## YOUR INSTRUCTIONS:
Lines containing the word "lean" are the ones to copy from the records below.

[Dataset entries]

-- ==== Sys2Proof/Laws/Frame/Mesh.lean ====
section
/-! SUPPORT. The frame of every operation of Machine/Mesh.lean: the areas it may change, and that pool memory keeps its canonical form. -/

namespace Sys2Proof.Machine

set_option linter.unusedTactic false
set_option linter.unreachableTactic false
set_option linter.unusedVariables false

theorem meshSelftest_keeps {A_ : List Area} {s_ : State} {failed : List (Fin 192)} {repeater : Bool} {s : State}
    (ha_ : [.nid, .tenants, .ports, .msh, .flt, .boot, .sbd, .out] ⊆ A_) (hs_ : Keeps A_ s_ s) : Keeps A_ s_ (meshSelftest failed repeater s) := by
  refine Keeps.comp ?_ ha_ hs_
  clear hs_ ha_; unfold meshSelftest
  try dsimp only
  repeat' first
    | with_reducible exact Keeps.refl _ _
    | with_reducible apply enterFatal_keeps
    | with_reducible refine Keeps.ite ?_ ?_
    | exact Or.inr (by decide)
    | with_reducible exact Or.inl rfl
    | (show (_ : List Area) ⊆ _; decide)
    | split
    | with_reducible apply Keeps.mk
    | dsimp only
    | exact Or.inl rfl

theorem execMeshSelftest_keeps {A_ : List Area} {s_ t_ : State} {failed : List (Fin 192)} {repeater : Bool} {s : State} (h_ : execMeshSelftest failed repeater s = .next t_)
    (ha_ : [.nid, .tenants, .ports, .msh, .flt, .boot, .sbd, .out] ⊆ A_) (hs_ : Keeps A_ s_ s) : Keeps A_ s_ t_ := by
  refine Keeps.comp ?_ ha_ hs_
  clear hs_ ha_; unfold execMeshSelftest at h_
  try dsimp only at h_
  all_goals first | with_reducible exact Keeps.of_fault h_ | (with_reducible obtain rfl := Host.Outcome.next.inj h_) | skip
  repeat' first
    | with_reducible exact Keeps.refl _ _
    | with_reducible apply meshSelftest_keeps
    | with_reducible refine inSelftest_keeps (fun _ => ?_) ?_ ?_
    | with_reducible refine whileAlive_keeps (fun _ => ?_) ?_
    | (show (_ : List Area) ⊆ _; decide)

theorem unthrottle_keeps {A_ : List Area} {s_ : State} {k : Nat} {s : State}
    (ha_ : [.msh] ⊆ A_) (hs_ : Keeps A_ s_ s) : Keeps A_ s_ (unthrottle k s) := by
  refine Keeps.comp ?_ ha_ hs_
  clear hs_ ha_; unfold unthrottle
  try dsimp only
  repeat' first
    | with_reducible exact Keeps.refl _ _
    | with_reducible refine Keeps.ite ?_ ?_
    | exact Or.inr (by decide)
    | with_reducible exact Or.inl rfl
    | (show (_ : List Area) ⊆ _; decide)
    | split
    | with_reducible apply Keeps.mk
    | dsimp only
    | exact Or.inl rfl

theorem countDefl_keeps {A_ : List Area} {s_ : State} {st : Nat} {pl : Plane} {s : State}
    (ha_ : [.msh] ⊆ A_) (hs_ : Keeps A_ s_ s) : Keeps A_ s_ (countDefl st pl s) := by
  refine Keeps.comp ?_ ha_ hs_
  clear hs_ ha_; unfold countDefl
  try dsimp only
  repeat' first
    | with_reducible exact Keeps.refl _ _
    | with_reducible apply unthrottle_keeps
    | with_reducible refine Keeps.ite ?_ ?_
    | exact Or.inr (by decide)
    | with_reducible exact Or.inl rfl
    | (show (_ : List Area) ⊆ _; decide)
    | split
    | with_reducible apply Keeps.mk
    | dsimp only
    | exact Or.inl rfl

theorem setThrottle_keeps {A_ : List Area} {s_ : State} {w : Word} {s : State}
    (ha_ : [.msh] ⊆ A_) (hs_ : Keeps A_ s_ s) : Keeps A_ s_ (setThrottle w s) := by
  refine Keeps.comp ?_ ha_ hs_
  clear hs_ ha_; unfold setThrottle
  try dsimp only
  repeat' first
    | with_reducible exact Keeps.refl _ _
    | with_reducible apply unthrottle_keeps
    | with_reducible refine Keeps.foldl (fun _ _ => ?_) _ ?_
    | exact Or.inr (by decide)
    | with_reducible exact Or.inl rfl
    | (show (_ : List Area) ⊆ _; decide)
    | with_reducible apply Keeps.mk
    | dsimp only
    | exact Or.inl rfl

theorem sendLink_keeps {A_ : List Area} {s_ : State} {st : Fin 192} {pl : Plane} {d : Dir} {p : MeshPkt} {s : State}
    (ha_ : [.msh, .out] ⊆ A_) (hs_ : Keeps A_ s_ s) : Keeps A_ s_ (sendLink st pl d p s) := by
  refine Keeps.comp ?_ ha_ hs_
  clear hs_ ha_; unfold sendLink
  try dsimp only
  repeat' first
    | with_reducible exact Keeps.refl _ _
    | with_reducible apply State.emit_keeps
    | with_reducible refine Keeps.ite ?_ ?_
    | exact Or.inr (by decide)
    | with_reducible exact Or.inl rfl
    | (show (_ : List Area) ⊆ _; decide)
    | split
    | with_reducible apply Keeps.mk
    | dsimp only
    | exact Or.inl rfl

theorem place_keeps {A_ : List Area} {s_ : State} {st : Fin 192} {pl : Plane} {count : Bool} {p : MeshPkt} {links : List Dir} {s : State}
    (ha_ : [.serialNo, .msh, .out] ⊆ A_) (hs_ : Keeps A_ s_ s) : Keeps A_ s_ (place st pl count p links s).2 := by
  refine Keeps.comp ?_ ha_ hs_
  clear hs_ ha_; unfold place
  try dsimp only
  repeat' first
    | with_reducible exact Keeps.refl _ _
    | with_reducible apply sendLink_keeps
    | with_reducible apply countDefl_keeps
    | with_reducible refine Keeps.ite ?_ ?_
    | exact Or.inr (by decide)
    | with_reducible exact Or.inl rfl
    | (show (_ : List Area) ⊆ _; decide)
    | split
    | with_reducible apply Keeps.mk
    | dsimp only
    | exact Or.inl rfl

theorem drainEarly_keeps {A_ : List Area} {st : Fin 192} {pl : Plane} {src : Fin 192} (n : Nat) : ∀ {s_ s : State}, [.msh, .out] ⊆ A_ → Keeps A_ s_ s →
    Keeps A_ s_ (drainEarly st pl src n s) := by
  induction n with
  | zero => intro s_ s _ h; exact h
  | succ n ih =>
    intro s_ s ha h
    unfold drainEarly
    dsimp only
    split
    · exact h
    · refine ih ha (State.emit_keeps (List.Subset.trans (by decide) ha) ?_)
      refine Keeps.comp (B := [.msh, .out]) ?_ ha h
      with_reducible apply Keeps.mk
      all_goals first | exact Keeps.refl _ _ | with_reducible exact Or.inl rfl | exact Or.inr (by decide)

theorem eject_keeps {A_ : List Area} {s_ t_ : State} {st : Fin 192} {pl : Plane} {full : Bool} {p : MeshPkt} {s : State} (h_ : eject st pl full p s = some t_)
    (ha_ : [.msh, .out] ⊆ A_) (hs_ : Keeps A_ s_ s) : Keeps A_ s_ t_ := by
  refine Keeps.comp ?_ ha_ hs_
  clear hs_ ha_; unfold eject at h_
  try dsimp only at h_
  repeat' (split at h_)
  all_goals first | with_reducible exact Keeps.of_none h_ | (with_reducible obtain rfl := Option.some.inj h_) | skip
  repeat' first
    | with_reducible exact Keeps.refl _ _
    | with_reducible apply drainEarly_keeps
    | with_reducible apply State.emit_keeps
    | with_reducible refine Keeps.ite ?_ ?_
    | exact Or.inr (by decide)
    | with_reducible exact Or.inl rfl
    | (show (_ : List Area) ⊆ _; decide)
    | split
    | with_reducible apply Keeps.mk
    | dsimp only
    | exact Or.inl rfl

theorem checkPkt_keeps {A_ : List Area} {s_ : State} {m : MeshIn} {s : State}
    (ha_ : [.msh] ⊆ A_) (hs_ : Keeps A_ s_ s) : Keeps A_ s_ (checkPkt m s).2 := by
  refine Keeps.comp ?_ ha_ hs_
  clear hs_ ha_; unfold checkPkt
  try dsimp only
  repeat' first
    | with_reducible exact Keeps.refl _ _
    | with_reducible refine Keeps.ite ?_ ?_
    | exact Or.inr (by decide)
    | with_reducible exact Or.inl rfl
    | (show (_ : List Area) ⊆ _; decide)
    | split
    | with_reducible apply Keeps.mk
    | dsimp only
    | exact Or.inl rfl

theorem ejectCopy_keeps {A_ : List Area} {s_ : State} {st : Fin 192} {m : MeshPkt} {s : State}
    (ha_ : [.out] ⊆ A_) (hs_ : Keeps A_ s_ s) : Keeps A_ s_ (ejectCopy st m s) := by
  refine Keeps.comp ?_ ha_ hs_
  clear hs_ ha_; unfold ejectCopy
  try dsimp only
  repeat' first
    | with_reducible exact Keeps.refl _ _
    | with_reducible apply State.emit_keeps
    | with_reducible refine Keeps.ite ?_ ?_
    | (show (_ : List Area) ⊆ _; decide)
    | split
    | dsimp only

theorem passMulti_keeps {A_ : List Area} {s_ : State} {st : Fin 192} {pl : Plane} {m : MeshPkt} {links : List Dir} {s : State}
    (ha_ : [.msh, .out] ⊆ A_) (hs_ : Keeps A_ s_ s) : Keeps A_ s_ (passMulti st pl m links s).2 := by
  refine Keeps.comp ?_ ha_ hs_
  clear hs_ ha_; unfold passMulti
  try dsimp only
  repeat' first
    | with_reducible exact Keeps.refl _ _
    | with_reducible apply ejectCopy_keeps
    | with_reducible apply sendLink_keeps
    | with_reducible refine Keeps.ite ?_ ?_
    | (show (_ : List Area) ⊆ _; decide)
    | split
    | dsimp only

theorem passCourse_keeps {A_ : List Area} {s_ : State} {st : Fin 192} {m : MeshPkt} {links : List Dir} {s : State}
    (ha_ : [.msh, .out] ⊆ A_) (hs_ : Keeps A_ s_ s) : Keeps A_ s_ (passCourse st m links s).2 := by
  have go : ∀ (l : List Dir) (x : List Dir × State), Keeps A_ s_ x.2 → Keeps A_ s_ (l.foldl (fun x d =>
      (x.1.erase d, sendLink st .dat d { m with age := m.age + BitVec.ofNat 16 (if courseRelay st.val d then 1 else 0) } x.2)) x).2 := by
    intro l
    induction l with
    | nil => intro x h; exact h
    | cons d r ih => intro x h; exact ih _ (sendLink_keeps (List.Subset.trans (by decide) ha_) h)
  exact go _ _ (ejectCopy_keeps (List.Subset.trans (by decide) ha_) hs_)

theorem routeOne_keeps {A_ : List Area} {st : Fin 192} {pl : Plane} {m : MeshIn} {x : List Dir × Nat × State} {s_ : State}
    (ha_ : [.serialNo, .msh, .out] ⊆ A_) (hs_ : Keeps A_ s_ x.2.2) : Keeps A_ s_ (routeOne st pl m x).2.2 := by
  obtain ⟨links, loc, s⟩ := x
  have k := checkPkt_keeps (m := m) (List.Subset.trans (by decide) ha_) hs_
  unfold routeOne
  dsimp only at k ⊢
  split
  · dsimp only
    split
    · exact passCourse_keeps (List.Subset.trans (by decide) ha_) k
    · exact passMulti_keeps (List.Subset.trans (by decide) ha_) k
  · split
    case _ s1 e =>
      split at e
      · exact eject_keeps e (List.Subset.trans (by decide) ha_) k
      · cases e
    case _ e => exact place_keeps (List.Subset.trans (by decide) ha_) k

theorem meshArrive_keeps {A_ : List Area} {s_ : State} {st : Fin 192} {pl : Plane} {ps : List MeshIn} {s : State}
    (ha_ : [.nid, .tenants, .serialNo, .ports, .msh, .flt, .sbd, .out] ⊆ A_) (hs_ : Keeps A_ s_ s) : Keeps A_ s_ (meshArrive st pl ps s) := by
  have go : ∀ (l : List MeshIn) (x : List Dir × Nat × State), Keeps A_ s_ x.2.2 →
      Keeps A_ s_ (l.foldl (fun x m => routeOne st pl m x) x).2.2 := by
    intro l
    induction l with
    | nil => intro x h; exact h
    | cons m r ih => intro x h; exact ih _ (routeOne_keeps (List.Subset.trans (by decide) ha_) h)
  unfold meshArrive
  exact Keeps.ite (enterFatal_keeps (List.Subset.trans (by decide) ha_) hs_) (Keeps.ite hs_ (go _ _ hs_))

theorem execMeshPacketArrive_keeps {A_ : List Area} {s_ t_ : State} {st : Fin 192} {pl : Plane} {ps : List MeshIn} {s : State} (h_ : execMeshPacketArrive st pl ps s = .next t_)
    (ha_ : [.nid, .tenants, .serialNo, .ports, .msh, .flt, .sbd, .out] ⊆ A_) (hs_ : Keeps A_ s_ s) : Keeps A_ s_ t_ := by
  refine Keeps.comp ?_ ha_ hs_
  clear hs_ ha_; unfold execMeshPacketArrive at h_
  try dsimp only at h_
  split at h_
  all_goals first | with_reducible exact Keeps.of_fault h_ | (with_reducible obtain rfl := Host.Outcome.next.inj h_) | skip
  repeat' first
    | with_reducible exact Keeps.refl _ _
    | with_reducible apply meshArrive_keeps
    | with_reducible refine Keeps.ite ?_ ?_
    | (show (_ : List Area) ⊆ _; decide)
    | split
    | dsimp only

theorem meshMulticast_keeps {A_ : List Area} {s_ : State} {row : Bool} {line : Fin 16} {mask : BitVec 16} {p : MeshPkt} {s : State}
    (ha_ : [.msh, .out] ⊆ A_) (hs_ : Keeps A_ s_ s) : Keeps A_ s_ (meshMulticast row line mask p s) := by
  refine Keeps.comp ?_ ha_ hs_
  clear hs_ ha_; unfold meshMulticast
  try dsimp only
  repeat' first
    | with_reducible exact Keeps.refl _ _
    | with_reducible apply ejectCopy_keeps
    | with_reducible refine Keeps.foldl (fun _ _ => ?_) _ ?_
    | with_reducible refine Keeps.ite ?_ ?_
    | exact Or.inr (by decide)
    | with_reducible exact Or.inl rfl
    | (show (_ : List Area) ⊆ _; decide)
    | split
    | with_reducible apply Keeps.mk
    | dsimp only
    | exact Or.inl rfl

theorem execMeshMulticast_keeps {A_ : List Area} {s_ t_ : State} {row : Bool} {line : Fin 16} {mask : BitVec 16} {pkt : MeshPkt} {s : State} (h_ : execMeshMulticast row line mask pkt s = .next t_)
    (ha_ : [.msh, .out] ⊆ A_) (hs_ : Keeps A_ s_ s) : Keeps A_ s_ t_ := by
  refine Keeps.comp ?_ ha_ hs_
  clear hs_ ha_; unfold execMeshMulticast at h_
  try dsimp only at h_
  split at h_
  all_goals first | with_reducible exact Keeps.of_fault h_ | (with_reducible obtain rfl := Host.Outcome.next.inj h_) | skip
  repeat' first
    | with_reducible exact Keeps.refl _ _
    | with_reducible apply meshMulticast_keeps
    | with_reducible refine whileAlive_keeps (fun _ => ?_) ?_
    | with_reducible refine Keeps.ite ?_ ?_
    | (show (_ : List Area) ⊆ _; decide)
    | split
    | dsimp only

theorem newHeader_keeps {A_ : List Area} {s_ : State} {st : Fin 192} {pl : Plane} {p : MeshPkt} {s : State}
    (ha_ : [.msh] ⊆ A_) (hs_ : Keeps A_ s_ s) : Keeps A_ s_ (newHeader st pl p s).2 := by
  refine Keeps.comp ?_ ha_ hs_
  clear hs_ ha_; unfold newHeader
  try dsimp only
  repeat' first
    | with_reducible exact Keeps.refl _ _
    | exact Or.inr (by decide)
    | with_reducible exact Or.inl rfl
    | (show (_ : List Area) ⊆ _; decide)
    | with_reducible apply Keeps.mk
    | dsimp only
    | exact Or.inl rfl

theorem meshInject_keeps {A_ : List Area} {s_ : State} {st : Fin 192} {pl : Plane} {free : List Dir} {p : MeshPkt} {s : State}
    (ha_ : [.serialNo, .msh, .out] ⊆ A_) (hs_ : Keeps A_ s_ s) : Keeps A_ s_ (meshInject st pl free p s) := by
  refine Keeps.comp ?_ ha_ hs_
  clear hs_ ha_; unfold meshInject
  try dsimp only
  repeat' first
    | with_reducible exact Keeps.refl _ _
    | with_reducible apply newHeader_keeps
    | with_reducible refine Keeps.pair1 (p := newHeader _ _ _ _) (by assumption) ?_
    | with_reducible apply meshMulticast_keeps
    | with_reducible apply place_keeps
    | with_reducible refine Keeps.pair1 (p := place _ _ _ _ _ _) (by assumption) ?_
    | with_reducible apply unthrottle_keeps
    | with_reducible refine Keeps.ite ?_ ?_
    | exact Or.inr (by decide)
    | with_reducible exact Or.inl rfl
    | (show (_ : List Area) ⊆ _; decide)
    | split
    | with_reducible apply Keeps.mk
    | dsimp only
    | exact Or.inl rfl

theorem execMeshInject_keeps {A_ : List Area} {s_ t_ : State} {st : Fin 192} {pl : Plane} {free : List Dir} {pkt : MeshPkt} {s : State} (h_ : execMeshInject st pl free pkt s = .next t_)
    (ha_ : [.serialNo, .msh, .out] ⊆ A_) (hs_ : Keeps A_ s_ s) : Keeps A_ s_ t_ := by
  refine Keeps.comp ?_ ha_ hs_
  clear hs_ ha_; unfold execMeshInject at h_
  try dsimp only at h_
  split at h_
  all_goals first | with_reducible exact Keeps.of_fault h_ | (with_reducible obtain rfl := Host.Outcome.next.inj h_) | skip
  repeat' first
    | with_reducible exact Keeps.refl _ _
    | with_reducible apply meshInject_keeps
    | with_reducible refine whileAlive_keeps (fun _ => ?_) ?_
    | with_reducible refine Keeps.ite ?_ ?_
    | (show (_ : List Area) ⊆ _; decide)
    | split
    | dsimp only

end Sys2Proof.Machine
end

## PROBLEM SOLUTION:
-- ==== Sys2Proof/Laws/Frame/Mesh.lean ====
/-! SUPPORT. The frame of every operation of Machine/Mesh.lean: the areas it may change, and that pool memory keeps its canonical form. -/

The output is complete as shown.